══ PROVIDED ENTRIES

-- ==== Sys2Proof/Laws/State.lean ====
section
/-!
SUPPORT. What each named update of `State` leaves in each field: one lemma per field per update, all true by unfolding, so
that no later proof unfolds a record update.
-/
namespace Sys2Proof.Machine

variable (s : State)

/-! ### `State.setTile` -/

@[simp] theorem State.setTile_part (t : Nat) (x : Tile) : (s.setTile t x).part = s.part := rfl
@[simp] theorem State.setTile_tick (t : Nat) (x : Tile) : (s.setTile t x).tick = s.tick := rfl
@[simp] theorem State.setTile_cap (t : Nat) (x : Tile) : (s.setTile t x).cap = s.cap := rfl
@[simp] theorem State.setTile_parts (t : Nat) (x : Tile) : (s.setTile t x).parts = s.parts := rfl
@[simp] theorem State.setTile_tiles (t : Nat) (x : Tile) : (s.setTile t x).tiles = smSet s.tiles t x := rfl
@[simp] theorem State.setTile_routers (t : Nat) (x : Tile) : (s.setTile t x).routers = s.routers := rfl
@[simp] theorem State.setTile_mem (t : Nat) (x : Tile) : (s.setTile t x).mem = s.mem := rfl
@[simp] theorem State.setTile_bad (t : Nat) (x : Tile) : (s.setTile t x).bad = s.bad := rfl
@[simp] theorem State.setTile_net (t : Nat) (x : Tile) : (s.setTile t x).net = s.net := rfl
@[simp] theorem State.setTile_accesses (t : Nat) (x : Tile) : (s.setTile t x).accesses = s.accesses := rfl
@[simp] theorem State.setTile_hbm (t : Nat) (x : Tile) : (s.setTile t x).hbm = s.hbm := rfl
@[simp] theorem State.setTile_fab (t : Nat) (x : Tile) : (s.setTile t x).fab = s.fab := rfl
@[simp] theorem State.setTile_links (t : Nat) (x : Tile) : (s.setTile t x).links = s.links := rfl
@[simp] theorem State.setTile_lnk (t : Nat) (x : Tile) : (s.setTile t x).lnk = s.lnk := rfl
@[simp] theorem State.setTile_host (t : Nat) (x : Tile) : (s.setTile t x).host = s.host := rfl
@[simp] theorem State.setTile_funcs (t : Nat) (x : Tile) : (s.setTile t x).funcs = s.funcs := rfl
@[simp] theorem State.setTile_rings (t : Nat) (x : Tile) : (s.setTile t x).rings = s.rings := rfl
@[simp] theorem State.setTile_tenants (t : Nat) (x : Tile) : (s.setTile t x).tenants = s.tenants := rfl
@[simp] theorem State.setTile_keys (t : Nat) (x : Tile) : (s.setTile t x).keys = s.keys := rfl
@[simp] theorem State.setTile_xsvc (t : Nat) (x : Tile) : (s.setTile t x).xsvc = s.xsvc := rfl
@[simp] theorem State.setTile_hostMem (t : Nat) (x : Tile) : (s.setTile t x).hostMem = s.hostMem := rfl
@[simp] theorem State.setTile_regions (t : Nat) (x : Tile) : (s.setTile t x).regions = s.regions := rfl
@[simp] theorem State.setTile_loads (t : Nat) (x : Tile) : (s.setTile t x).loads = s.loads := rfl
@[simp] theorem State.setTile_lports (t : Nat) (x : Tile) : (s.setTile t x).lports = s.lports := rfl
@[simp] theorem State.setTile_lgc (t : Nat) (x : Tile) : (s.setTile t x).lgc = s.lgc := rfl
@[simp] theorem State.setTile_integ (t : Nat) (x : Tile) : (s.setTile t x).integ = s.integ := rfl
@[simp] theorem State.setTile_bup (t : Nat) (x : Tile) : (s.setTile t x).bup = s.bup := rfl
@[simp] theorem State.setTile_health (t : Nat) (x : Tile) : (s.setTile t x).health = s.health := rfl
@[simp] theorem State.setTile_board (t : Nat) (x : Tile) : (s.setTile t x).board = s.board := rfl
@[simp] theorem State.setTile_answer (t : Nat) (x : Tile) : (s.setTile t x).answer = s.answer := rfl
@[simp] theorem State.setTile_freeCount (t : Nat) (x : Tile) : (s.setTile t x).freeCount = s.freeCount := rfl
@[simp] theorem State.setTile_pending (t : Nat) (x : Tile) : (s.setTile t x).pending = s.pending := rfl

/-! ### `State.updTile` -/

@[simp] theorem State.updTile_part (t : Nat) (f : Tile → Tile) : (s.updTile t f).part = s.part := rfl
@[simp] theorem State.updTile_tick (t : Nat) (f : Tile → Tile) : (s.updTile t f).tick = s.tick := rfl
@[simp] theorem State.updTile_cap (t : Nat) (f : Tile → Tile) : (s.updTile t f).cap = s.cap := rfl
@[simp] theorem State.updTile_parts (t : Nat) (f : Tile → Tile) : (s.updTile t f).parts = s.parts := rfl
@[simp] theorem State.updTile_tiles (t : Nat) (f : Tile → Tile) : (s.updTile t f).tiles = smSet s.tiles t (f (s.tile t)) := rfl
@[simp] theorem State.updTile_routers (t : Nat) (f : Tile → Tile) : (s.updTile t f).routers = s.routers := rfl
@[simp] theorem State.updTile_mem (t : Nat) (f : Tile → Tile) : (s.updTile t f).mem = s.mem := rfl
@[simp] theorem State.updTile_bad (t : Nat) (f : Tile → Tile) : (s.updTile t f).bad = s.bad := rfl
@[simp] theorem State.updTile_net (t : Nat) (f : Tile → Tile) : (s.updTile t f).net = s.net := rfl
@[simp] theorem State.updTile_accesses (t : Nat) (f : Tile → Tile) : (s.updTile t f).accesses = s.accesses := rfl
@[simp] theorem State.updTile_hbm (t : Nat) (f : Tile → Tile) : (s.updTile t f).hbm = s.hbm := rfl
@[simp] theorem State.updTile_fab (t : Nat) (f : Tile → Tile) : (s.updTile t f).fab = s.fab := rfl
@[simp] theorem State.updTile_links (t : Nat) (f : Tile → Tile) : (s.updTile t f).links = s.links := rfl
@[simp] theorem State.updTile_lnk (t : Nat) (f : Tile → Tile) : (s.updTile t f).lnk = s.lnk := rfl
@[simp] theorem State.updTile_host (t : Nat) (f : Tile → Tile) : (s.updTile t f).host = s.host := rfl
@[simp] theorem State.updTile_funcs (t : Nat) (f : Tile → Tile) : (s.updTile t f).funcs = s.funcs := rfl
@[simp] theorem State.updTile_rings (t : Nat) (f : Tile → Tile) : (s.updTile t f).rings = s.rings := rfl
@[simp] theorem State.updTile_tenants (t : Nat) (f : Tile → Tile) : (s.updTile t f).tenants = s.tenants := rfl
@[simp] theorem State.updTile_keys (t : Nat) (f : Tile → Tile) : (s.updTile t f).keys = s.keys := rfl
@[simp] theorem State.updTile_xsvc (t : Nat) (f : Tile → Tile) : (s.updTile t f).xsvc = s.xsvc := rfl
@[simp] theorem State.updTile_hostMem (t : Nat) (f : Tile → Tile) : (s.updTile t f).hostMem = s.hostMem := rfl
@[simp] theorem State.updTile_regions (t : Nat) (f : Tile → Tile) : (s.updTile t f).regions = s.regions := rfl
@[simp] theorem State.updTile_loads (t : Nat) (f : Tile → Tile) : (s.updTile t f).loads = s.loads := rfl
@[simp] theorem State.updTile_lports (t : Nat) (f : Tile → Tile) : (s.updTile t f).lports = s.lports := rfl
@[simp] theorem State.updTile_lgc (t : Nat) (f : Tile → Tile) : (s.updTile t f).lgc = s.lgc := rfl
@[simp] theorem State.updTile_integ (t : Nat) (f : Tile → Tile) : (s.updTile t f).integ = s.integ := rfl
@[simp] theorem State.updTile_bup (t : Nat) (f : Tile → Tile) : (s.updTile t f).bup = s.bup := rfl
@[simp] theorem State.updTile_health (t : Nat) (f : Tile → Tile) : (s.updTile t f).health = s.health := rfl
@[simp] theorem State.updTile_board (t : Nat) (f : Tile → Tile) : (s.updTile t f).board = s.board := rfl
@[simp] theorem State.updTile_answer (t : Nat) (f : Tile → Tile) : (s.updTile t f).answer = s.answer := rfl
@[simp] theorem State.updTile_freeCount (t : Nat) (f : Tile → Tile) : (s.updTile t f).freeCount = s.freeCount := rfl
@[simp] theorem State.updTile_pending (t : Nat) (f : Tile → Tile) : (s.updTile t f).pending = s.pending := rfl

════

■ WHAT TO PRODUCE ■
When you reach the line in the material above that holds "f).parts = s.parts := rfl", begin reproducing lines exactly, and stop after the line that holds "f).host = s.host := rfl".

■ WRITTEN ANSWER ■
@[simp] theorem State.updTile_parts (t : Nat) (f : Tile → Tile) : (s.updTile t f).parts = s.parts := rfl
@[simp] theorem State.updTile_tiles (t : Nat) (f : Tile → Tile) : (s.updTile t f).tiles = smSet s.tiles t (f (s.tile t)) := rfl
@[simp] theorem State.updTile_routers (t : Nat) (f : Tile → Tile) : (s.updTile t f).routers = s.routers := rfl
@[simp] theorem State.updTile_mem (t : Nat) (f : Tile → Tile) : (s.updTile t f).mem = s.mem := rfl
@[simp] theorem State.updTile_bad (t : Nat) (f : Tile → Tile) : (s.updTile t f).bad = s.bad := rfl
@[simp] theorem State.updTile_net (t : Nat) (f : Tile → Tile) : (s.updTile t f).net = s.net := rfl
@[simp] theorem State.updTile_accesses (t : Nat) (f : Tile → Tile) : (s.updTile t f).accesses = s.accesses := rfl
@[simp] theorem State.updTile_hbm (t : Nat) (f : Tile → Tile) : (s.updTile t f).hbm = s.hbm := rfl
@[simp] theorem State.updTile_fab (t : Nat) (f : Tile → Tile) : (s.updTile t f).fab = s.fab := rfl
@[simp] theorem State.updTile_links (t : Nat) (f : Tile → Tile) : (s.updTile t f).links = s.links := rfl
@[simp] theorem State.updTile_lnk (t : Nat) (f : Tile → Tile) : (s.updTile t f).lnk = s.lnk := rfl
@[simp] theorem State.updTile_host (t : Nat) (f : Tile → Tile) : (s.updTile t f).host = s.host := rfl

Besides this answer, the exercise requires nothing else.